In the past, most forecasters tended to be too optimistic on inflation...I would therefore not dismiss this above-consensus prediction. The market expects the ECB to raise interest rates by another 0.5 percentage points to 3.5 per cent this year and by a further quarter point sometime in 2007. If the Danske Bank forecast proves even remotely right, interest rates will probably have to go up by more than this."
The "Sacrifice Ratio"
It is reported that at Jackson Hole, the central bankers including Fed Chairman Ben S. Bernanke and ECB President Jean-Claude Trichet, will hear from research paper presentations and panel discussions that the cost of fighting inflation in terms of lost jobs and growth -- what economists call the ``sacrifice ratio'' -- is higher than it's ever been, and rising worldwide.
The sacrifice ratio measures how much unemployment has to increase to bring inflation down by 1 percentage point. In the US, the ratio has risen to 4 percent from 2 to 3 percent during the mid-1980s, according to Fed economists.
With prices increasingly influenced by factors, such as Developing Countries' labour costs and raw-materials demand, that are outside the control of Developed Countries, ``central banks must administer more pain to achieve the same effect on inflation,'' says David Kotok, who manages about $850 million as chairman and chief investment officer of Cumberland Advisors Inc. in Vineland, New Jersey. ``The ECB may even have to struggle more than the Fed did.'' See David Kotok's article
The "China effect" has lowered the prices of traded goods in the past decade but rising Chinese wages and other costs, suggest that this positive impact in Developed Countries, is falling.

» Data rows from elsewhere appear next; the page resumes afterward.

-- ==== Sys2Proof/Tests/Slice0.lean ====
section
/-! SUPPORT. Tests, each naming the vector of spec/95_test_vectors.md or the rule it takes its expected result
from, and a witness of the hypotheses of each statement that has any. -/

namespace Sys2Proof.Tests

open Sys2Proof.Machine

/-! ### Well-formedness: the one check refuses an instance number that does not fit IDX (R101, R104). -/

theorem test_ill_formed_index_256 : (Instr.oscSample 256).wellFormed = false := by decide
theorem test_well_formed_index_255 : (Instr.biquadProcess 255).wellFormed = true := by decide

/-! ### Decoding: words written out from R101 and R110, and V-EN-1 to V-EN-3. -/

theorem test_decode_sys : decode 0x00000000#32 = .ok .sysNop ∧ decode 0x01000000#32 = .ok .sysReset ∧
    decode 0x02000000#32 = .ok .sysClrstat := ⟨rfl, rfl, rfl⟩
theorem test_decode_smooth : decode 0x10050000#32 = .ok (.smoothSetTarget 5) ∧
    decode 0x11050000#32 = .ok (.smoothGet 5) ∧ decode 0x12050000#32 = .ok (.smoothSetCoeff 5) :=
  ⟨rfl, rfl, rfl⟩
theorem test_decode_osc : decode 0x20010000#32 = .ok (.oscSetFreq 1) ∧
    decode 0x21010000#32 = .ok (.oscSample 1) ∧ decode 0x22010000#32 = .ok (.oscReset 1) ∧
    decode 0x23010000#32 = .ok (.oscSetWave 1) ∧ decode 0x24010000#32 = .ok (.oscSetDuty 1) :=
  ⟨rfl, rfl, rfl, rfl, rfl⟩
theorem test_decode_delay : decode 0x30FF0000#32 = .ok (.delaySetBeats 255) ∧
    decode 0x31FF0000#32 = .ok (.delaySetBpm 255) ∧ decode 0x32FF0000#32 = .ok (.delaySetFb 255) ∧
    decode 0x33FF0000#32 = .ok (.delaySetWet 255) ∧ decode 0x34FF0000#32 = .ok (.delayProcess 255) :=
  ⟨rfl, rfl, rfl, rfl, rfl⟩
theorem test_decode_ladder : decode 0x40800000#32 = .ok (.ladderSetCutoff 128) ∧
    decode 0x41800000#32 = .ok (.ladderSetRes 128) ∧ decode 0x42800000#32 = .ok (.ladderSetMode 128) ∧
    decode 0x43800000#32 = .ok (.ladderProcess 128) := ⟨rfl, rfl, rfl, rfl⟩
theorem test_decode_biquad : decode 0x50000000#32 = .ok (.biquadSetCutoff 0) ∧
    decode 0x51000000#32 = .ok (.biquadSetQ 0) ∧ decode 0x52000000#32 = .ok (.biquadSetMode 0) ∧
    decode 0x53FF0000#32 = .ok (.biquadProcess 255) := ⟨rfl, rfl, rfl, rfl⟩
theorem test_decode_reverb : decode 0x60020000#32 = .ok (.reverbSetRt60 2) ∧
    decode 0x61020000#32 = .ok (.reverbProcess 2) := ⟨rfl, rfl⟩

/-- V-EN-2. -/
theorem test_reserved_words :
    [0x70000000#32, 0xF0000000#32, 0x03000000#32, 0x13000000#32, 0x25000000#32, 0x35000000#32,
      0x44000000#32, 0x54000000#32, 0x62000000#32, 0x21000001#32, 0x00010000#32, 0x01010000#32].all
      reserved = true := by decide

/-- The table's bits are the command word alone, or the command word and the data word. -/
theorem test_decode_table_word : decodeTableWord 32 0x53FF0000 = some (.biquadProcess 255) ∧
    decodeTableWord 64 0x463B800020000000 = some (.oscSetFreq 0) ∧ decodeTableWord 32 0x70000000 = none :=
  ⟨rfl, rfl, rfl⟩

/-! ### The number format -/

/-- The constants of R7 are the nearest binary32 values of their decimals. -/
theorem test_constants_are_the_nearest :
    F32.lit 5 100 = dutyMin ∧ F32.lit 95 100 = dutyMax ∧ F32.lit 99 100 = delayFbMax ∧
    F32.lit 9 10 = dryFloor ∧ F32.lit 399 100 = ladderRMax ∧ F32.lit 1386249 1000000 = ladderScaleK ∧
    F32.lit 5 10 = ladderCompK := by decide

/-- R14: 2^24 + 1 is a tie, which goes to the even significand; the largest value plus one unit of its own
rounds to infinity; 1/0 is an infinity and 0/0 a NaN. -/
theorem test_rounding : F32.ofNat (2 ^ 24 + 1) = F32.ofNat (2 ^ 24) ∧
    (F32.ofBits 0x7F7FFFFF#32).add (F32.ofBits 0x7F7FFFFF#32) = .inf false ∧
    F32.one.div (F32.ofBits 0x80000000#32) = .inf true ∧ F32.zero.div F32.zero = .nan := by decide

/-- R18: `fmax(-0.0, 0.0)` is its second operand, +0.0. -/
theorem test_fmax_of_zeros : (F32.ofBits 0x80000000#32).fmax F32.zero = F32.zero := by decide

/-- V-LD-7: 0x0070603C is subnormal and flushed; the smallest normal is kept. -/
theorem test_flush : (F32.ofBits 0x0070603C#32).flush = F32.zero ∧
    (F32.ofBits 0x00800000#32).flush = F32.ofBits 0x00800000#32 := by decide

/-! ### One step of each command -/

/-- The block with operand `v` in DATA[0]. -/
def given (s : State) (v : Word) : State := { s with data := ⟨v, s.data.audio⟩ }

/-- What a meaning leaves in one part of the next state. -/
def seen {α : Type} (f : State → α) (r : Result) : Option α :=
  match r with
  | .next t => some (f t)
  | _ => none

/-- V-SYS-8. -/
theorem test_nop : seen (fun t => (t.data.ctrl, t.status)) (transact .ctrl 0#32 0xDEADBEEF#32 State.reset) =
    some (0xDEADBEEF#32, 0#32) := by decide

/-- V-SYS-4, step 4. -/
theorem test_sys_reset : seen (fun t => (t.data, t.status, t.osc.map (·.pend)))
    (transact .ctrl 0x01000000#32 7#32
      { State.reset with status := 1#32, osc := [⟨1#32, 4#32, 4#32, .saw, 0x3F000000#32⟩] }) =
    some (⟨0#32, 0#32⟩, 0#32, [0#32, 0#32]) := by decide

/-- V-SYS-5. -/
theorem test_clrstat : seen (·.status) (exec .sysClrstat { State.reset with status := 1#32 }) = some 0#32 := by
  decide

/-- V-SYS-1. -/
theorem test_reserved_before_range : seen (fun t => (t.status, t.result.audio, t.data.audio))
    (transact .audio 0x25050000#32 0x12345678#32 { State.reset with result := ⟨0#32, 0x3F000000#32⟩ }) =
    some (1#32, 0x3F000000#32, 0x12345678#32) := by decide

/-- V-SYS-2. -/
theorem test_out_of_range_value : seen (fun t => (t.result.audio, t.status))
    (transact .audio 0x21020000#32 0#32 { State.reset with result := ⟨0#32, 0x3F000000#32⟩ }) =
    some (0#32, 0#32) := by decide

/-- The smoother of V-SM-1. -/
def smoothing : State := { State.reset with smooth := [⟨0#32, 0x3F800000#32, 0x3F000000#32⟩] }

/-- V-SM-1, the second GET; R46: the first leaves `cur` for it. -/
theorem test_smooth_get : seen (fun t => (t.result.ctrl, t.smooth.map (·.cur)))
    (exec (.smoothGet 0) { smoothing with smooth := [⟨0x3F000000#32, 0x3F800000#32, 0x3F000000#32⟩] }) =
    some (0x3F400000#32, [0x3F400000#32]) := by decide

/-- V-SM-3. -/
theorem test_smooth_get_sentinel : seen (fun t => (t.result.ctrl, t.smooth.map (·.cur)))
    (exec (.smoothGet 0) { smoothing with smooth := [⟨0x3E800000#32, 0x40400000#32, 0#32⟩] }) =
    some (0x40400000#32, [0x3E800000#32]) := by decide

/-- V-SM-7. -/
theorem test_smooth_settarget : seen (·.smooth.map (·.tgt))
    (exec (.smoothSetTarget 0) (given smoothing 0x80000000#32)) = some [0x80000000#32] := by decide
theorem test_smooth_settarget_ignores_inf : seen (·.smooth.map (·.tgt))
    (exec (.smoothSetTarget 0) (given smoothing 0x7F800000#32)) = some [0x3F800000#32] := by decide

/-- V-SM-6. -/
theorem test_smooth_setcoeff : seen (·.smooth.map (·.coeff))
    (exec (.smoothSetCoeff 0) (given smoothing 0x80000000#32)) = some [0x80000000#32] := by decide
theorem test_smooth_setcoeff_ignores_one : seen (·.smooth.map (·.coeff))
    (exec (.smoothSetCoeff 0) (given smoothing 0x3F800000#32)) = some [0x3F000000#32] := by decide

/-- An oscillator of cycle length 4 at a phase. -/
def sounding (phase : Word) (wave : Wave) : State :=
  { State.reset with osc := [⟨phase, 4#32, 4#32, wave, 0x3F000000#32⟩] }

/-- V-OS-11. -/
theorem test_osc_setfreq : seen (·.osc.map (·.pend))
    (exec (.oscSetFreq 0) (given State.reset 0x3A83126F#32)) = some [47999996#32, 0#32] := by decide
theorem test_osc_setfreq_saturates : seen (·.osc.map (·.pend))
    (exec (.oscSetFreq 1) (given State.reset 0x0DA24260#32)) = some [0#32, 4294967295#32] := by decide

/-- V-OS-4, the fourth sample, and V-OS-1, the second. -/
theorem test_osc_sample_triangle : seen (fun t => (t.result.ctrl, t.osc.map (·.phase)))
    (exec (.oscSample 0) (sounding 3#32 .triangle)) = some (0#32, [0#32]) := by decide
theorem test_osc_sample_saw : seen (fun t => (t.result.ctrl, t.osc.map (·.phase)))
    (exec (.oscSample 0) (sounding 1#32 .saw)) = some (0xBF000000#32, [2#32]) := by decide

/-- V-OS-14. -/
theorem test_osc_reset : seen (·.osc.map fun o => (o.phase, o.cyc))
    (exec (.oscReset 0) (sounding 2#32 .saw)) = some [(0#32, 4#32)] := by decide
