-- ==== Sys2Proof/Machine/MultiByte.lean ====
section
/-! DEFINITION. What DEC does on an opcode of several bytes: LUMA, RGB and RGBA (spec/42_decoder.md R146,
R147, R151). The state given is that of the step that has read the last operand byte (R152). -/

namespace Sys2Proof.Machine

/-- R151 LUMA. -/
def execLuma (g : BitVec 6) (rrrr bbbb : BitVec 4) (s : State) : Host.Outcome State Fault Refusal :=
  .next (finishPixel (lumaPixel g rrrr bbbb s.dec.prev) s)

/-- R147 RGB: alpha is read from `prev` when the third operand arrives. -/
def execRgb (r g b : Byte) (s : State) : Host.Outcome State Fault Refusal :=
  .next (finishPixel ⟨r, g, b, s.dec.prev.a⟩ s)

/-- R146 RGBA. -/
def execRgba (r g b a : Byte) (s : State) : Host.Outcome State Fault Refusal :=
  .next (finishPixel ⟨r, g, b, a⟩ s)

end Sys2Proof.Machine
end

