-- ==== Sys2Proof/Laws/Cache.lean ====
section
/-! SUPPORT. What the cache operations of Machine/Ops.lean do (spec/40_pixel_cache.md). -/

namespace Sys2Proof.Machine

/-- R104, R103: a store changes its own slot and no other. -/
theorem lookup_store (cache : Cache) (slot : BitVec 6) (p : Pixel) (slot' : BitVec 6) :
    lookup (store cache slot p) slot' = if slot' = slot then p else lookup cache slot' := by
  unfold lookup store
  by_cases h : slot' = slot
  · subst h; simp
  · have hne : slot.toNat ≠ slot'.toNat := fun e => h (BitVec.eq_of_toNat_eq e.symm)
    rw [Vector.getElem_set, if_neg hne, if_neg h]

@[simp] theorem lookup_store_self (cache : Cache) (slot : BitVec 6) (p : Pixel) :
    lookup (store cache slot p) slot = p := by
  simp [lookup_store]

theorem lookup_store_other (cache : Cache) (slot : BitVec 6) (p : Pixel) (slot' : BitVec 6) (h : slot' ≠ slot) :
    lookup (store cache slot p) slot' = lookup cache slot' := by
  simp [lookup_store, h]

/-- R102: the reset fills every slot with `BLACK`. -/
@[simp] theorem lookup_cacheReset (slot : BitVec 6) : lookup cacheReset slot = .black := by
  unfold lookup cacheReset
  simp

/-- Two caches that agree on every lookup are the same cache. -/
theorem Cache.ext_lookup {cache cache' : Cache} (h : ∀ slot, lookup cache slot = lookup cache' slot) :
    cache = cache' := by
  apply Vector.ext
  intro k hk
  have hs := h (BitVec.ofNat 6 k)
  have hm : k % 64 = k := Nat.mod_eq_of_lt hk
  simpa [lookup, hm] using hs

/-- Storing what a slot already holds changes nothing (R149 (b)). -/
theorem store_lookup_self (cache : Cache) (slot : BitVec 6) : store cache slot (lookup cache slot) = cache :=
  Cache.ext_lookup fun slot' => by
    rw [lookup_store]; split_ifs with h
    · rw [h]
    · rfl

/-- R106: the reset cache is in order. -/
theorem cacheOk_cacheReset : cacheOk cacheReset := fun slot => .inl (lookup_cacheReset slot)

/-- R106: every store at a pixel's own slot keeps the cache in order. -/
theorem cacheOk_store (cache : Cache) (p : Pixel) (h : cacheOk cache) : cacheOk (store cache (pixelHash p) p) := by
  intro slot
  rw [lookup_store]
  split_ifs with hs
  · exact .inr hs.symm
  · exact h slot

end Sys2Proof.Machine
end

So more jobs would need to be lost to achieve the same decline in inflation.
Bloomberg News refers to Michael E. Feroli, an economist at JPMorgan Chase & Co. in New York, who says that up until the mid- 1990s, an increase of 1.5 percentage points in the unemployment rate was enough to bring inflation down 1 percentage point.
``Now, the same reduction in inflation would take a 4 percentage point increase in the unemployment rate,'' he wrote in a report last month.
``The advance of globalization will tend to reduce the role of domestic factors in price determination over time,'' Kim Schoenholtz, senior economics adviser with Citigroup Inc. in New York, said in another July report. ``As a result, larger policy swings eventually may be needed to secure price stability.''
While the ECB doesn't publish an estimate of the ratio in the eurozone, Bloomberg says that economists acknowledge the same trends are at work. Trichet has already raised the ECB's benchmark rate four times since early December, to 3 percent, and the euro has gained 8 percent against the dollar since the start of the year.
Even so, inflation has been above the Bank's target of just below 2 percent for 18 consecutive months, and economists are lifting their forecasts of how much further it will raise borrowing costs.
Michael E. Feroli's colleague David Mackie, at JPMorgan Chase & Co. in London, forecasts that the ECB rate will go as high as 4 percent.